Jika anda memilih ssh:
```shell
$ git clone git@gitlab.informatika.org:adyaksa/openmpi.git
```
Jika anda memilih https:
```shell
$ git clone https://gitlab.informatika.org/adyaksa/openmpi.git
```
3. Compile file yang `dijkstra.c` untuk menjadi executable file. gunakan perintah berikut untuk melakukan kompilasi.
```shell
$ make
```
atau
```shell
$ make all
```
Sama saja. Perintah tersebut akan menghasilkan sebuah executable file dengan name `djikstra` sekaligus mengirimkan file tersebut ke seluruh server server lain yang berada pada range IP Address `167.205.25.150 - 167.205.35.155`
4. Jalankan executable file yang telah dikompilasi dengan perintah berikut.
```shell
$ mpirun -np {number_of_process} --host_file {hostfile_name} dijkstra {number_of_node}
```
Dalam kasus ini, kamu menggunakan
- numberofprocess = 10
- hostfile_name = mpi_hostfile
- number_of_node = antara 100, 500, 1000, dan 3000
# Pembagian Tugas
Pada dasarnya tugas dikerjakan bersama - sama menggunakan peranti LiveShare, sehingga commit dan push hanya dilakukan oleh salah satu pihak dari kami berdua.
Untuk algoritma Dijkstra yang digunakan pun juga kurang lebih adalah modifikasi dari algoritma yang ada di Geeksforgeeks. Jadi bisa dibilang kalau **pembagian kerjanya sama merata yaitu 50 - 50.**
# Laporan
## Deskripsi Solusi Paralel
Pada dasarnya solusi yang ditawarkan oleh kelompok kita bisa dibilang cukup sederhana. Stuktur data dari graf adalah sebuah adjacent matrix dari node i ke node j, pun sebaliknya. Maka kami membuat sebuah fungsi dengan nama `dijkstra` yang menerima sebuah source node dan mengembalikan *shortest distance* dari source yang menjadi masukannya menuju seluruh node lainnya. Setalah itu, dari semua proses yang tersedia, setiap proses di assign untuk menjalankan dijkstra pada source yang berbeda - beda dan mengirimkan kembali array shortest distance yang mereka hasilkan. Khusus untuk proses dengan rank 0, memiliki tugas tambahan untuk menggabungkan hasil dari proses proses yang lain (termasuk dia sendiri). Solusi yang kami gunakan sangat terkait dengan penggunaan metode `Send` dan `Receive` milik OpenMPI.
## Analisis Solusi
Solusi yang kami buat dapat memanfaatkan core-core lain dengan baik.

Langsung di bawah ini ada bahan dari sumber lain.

/-- R187, R193 to R195, R199, R423: the oldest seal without a head has it written into the next slot of the MRAM, and the seal formed
behind it carries the hash that it then has; a slot that reads
back wrong is retired and the seal waits for the next; the signing unit signs the newest seal whose head is written, and the
older unsigned ones are superseded; a signed or superseded seal goes to the backing ring as one marker and 264 entries; the
oldest entry of the backing ring goes to the export ring when the host can be reached, replaced where its bursts are poisoned; a read of TALLY_MRAM_RETIRED answers the number of retired slots. -/
def Obligations.SealsAreHeadedSignedAndExported : Prop :=
  ∀ s : State, s.served →
    (∀ x, s.tally.seals.find? (fun y => y.slot.isNone) = some x → (s.tally.seals.map (·.index)).Nodup → s.tally.waits = [] →
      (∃ t, exec (.mramHeadWrite true) s = .next t ∧
        mapFind t.tally.heads s.tally.nextSlot =
          some (headBytes { x with message := patchAt x.message 100 (beBytes 4 s.tally.nextSlot) }) ∧
        t.tally.nextSlot = s.slotFrom (s.tally.nextSlot + 1) ∧ t.tally.retired = s.tally.retired ∧
        (x.dropped = false → ∃ y ∈ t.tally.seals, y.index = x.index ∧ y.slot = some s.tally.nextSlot) ∧
        (∀ z l, s.tally.seals = x :: z :: l → z.dropped = false → 64 ≤ z.message.length →
          ∃ y ∈ t.tally.seals, y.index = z.index ∧
            slice y.message 32 32 = sha256 (patchAt x.message 100 (beBytes 4 s.tally.nextSlot))) ∧
        s.only t [.tally, .pair] (regsOf ["PAIR_MIRROR_LEVEL"])) ∧
      (∃ t, exec (.mramHeadWrite false) s = .next t ∧ t.tally.retired = s.tally.retired ++ [s.tally.nextSlot] ∧
        mapFind t.tally.heads s.tally.nextSlot = none ∧ t.tally.retiredUnread = true ∧
        t.get Reg.TALLY_MRAM_RETIRED_RETIRED = (s.tally.retired.length + 1) % 2 ^ 14 ∧
        (∃ y ∈ t.tally.seals, y.index = x.index ∧ y.slot = none) ∧
        s.only t [.tally] (keysOf [Reg.TALLY_MRAM_RETIRED_RETIRED]))) ∧
    (∀ x, (s.tally.seals.filter fun y => y.signature.isNone && !y.superseded && y.slot.isSome).getLast? = some x →
      s.keyUsable = true → ∃ t, exec .sealSign s = .next t ∧
        t.tally.seals = (s.tally.seals.map fun y =>
          if y.index = x.index then { y with signature := some (padTo 384 (Config.sign s.sec.draws y.message)) }
          else if y.index < x.index ∧ y.signature = none then { y with superseded := true } else y) ∧
        ((∃ y ∈ s.tally.seals, y.index < x.index ∧ y.signature = none ∧ y.superseded = false) →
          t.bit Reg.TALLY_STATUS_UNSIGNED = true) ∧
        t.sec = { s.sec with draws := s.sec.draws + 1 } ∧ s.only t [.tally, .sec] (keysOf [Reg.TALLY_STATUS_UNSIGNED])) ∧
    (∀ x n, s.tally.seals.find? (fun y => !y.dropped) = some x → x.slot = some n → (x.signature.isSome ∨ x.superseded = true) →
      s.ringRoomFor 265 0 = true → s.dramServes = true → ∃ t, exec .sealExport s = .next t ∧
        t.tally.ring = s.tally.ring ++
          (([0x40, BitVec.ofNat 8 (b2n x.signature.isSome)] ++ zeros 6 ++ beBytes 8 x.index ++ beBytes 4 264 ++ zeros 44) ::
            (List.range 264).map fun i => slice (x.message ++ x.signature.getD (zeros 384)) (64 * i) 64).map
              (fun b => (⟨b, false⟩ : RingEntry)) ∧
        t.tally.seals = s.tally.seals.filter (fun y => y.index != x.index) ∧
        s.only t [.tally, .dram] (regsOf ["TALLY_STATUS", "TALLY_RING_LEVEL", "DRAM_STATUS", "DRAM_ROW_GUARD_CNT"])) ∧
    (∀ e rest p o, s.tally.ring = e :: rest → s.ringRoom 61 1 = true → s.funcUp .tally = true → s.dramServes = true →
      s.canWrite = true → p = s.tally.ringHead % (s.get Reg.TALLY_RING_SIZE_UNITS * 65536) →
      ∃ t b, exec (.tallyExportEntry o) s = .next t ∧ t.tally.ring = rest ∧ t.tally.ringHead = s.tally.ringHead + 1 ∧
        t.host = (s.ringWrite 61 b).host ∧
        (e.lost = true ∨ s.pcFailed (pcOf (granuleOf (tallyBurst p))) = true ∨
            (o.ecc = .uncorrectable ∧ o.burst < 2 ∧ s.dram.writes = []) →
          b = [0x30] ++ zeros 7 ++ beBytes 8 p ++ zeros 48 ∧ t.bit Reg.TALLY_STATUS_POISON = true ∧
          t.get Reg.DRAM_ERR_LOC_USER = 0 ∧ t.get Reg.DRAM_ERR_LOC_UNCORR = 1 ∧ t.bit Reg.DRAM_STATUS_UNCORR = true) ∧
        (e.lost = false → s.pcFailed (pcOf (granuleOf (tallyBurst p))) = false → o.ecc ≠ .uncorrectable → s.dram.errs = [] →
          b = e.bytes) ∧
        s.only t [.tally, .host, .dram] (regsOf ["TALLY_STATUS", "TALLY_RING_LEVEL", "DRAM_STATUS", "DRAM_ERR_LOC", "DRAM_CORR_CNT",
          "DRAM_UNCORR_CNT", "DRAM_ROW_GUARD_CNT", "RING_DEV_INDEX"])) ∧
    (∀ o, s.canWrite = false → ∃ t, exec (.tallyExportEntry o) s = .next t ∧ s.only t [] (keysOf [])) ∧
    (s.funcUp .tally = true → ∃ t, exec .mramRetiredRead s = .next t ∧ t.lastStatus = .ok ∧
      t.lastData = s.get Reg.TALLY_MRAM_RETIRED_RETIRED ∧ t.tally.retiredUnread = false ∧
      s.only t [.answer, .tally] (regsOf ["TALLY_STATUS", "TALLY_RING_LEVEL"]))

Dikarenakan pada solusi sekuensial penggunaan dijkstra untuk tiap-tiap source node tidak ada dependency antara satu sama lain, jika kami membagikan proses dijkstra untuk setiap source node ke proses yang berbeda-beda, maka mereka tidak memerlukan komunikasi antara satu proses dengan proses lainnya. Yang mereka cukup lakukan adalah mengirimkan kepada master process hasil dari algoritma dijkstra yang telah mereka buat i.e. shortest path dari source node yang mereka dapat ke setiap node lainnya.
Selain itu, dengan dipekerjakannya process rank 0 untuk ikut mengerjakan Dijkstra akan menambah efektivitas algoritma, dikarenakan process tersebut tidak perlu idle hanya menunggu proses lain menyelesaikan komputasi dijkstra untuk dikirim kepadanya.
## Jumlah Thread
Pada percobaan yang kami lakukan, kami menggunakan sebanyak 10 proses untuk semua node yang kami coba. Alasan menggunakan sebanyak 10 proses dikarenakan diantara banyak proses-proses lain yang kami lakukan, angka ini merupakan angka yang cukup optimal untuk menjalankan dijkstra pada 100 node. Jika kami menambahkannya, maka overhead pada tiap proses akan lebih banyak dan membuat algoritma kami menjadi lambat. Sebagai tambahan, kami juga sudah mencoba coba dengan beberapa angka lain seperti 30 dan 50, namun dengan 30 atau 50 proses, tidak dapat menjalankan program yang menerima 1000 atau 3000 node.
## Pengukuran Kinerja
Pengukuran kinerja kami lakukan dengan cara menghitung berapa lama waktu yang dibutuhkan untuk membuat shortest path matrix untuk tiap node tanpa menghitung waktu pembuatan graf.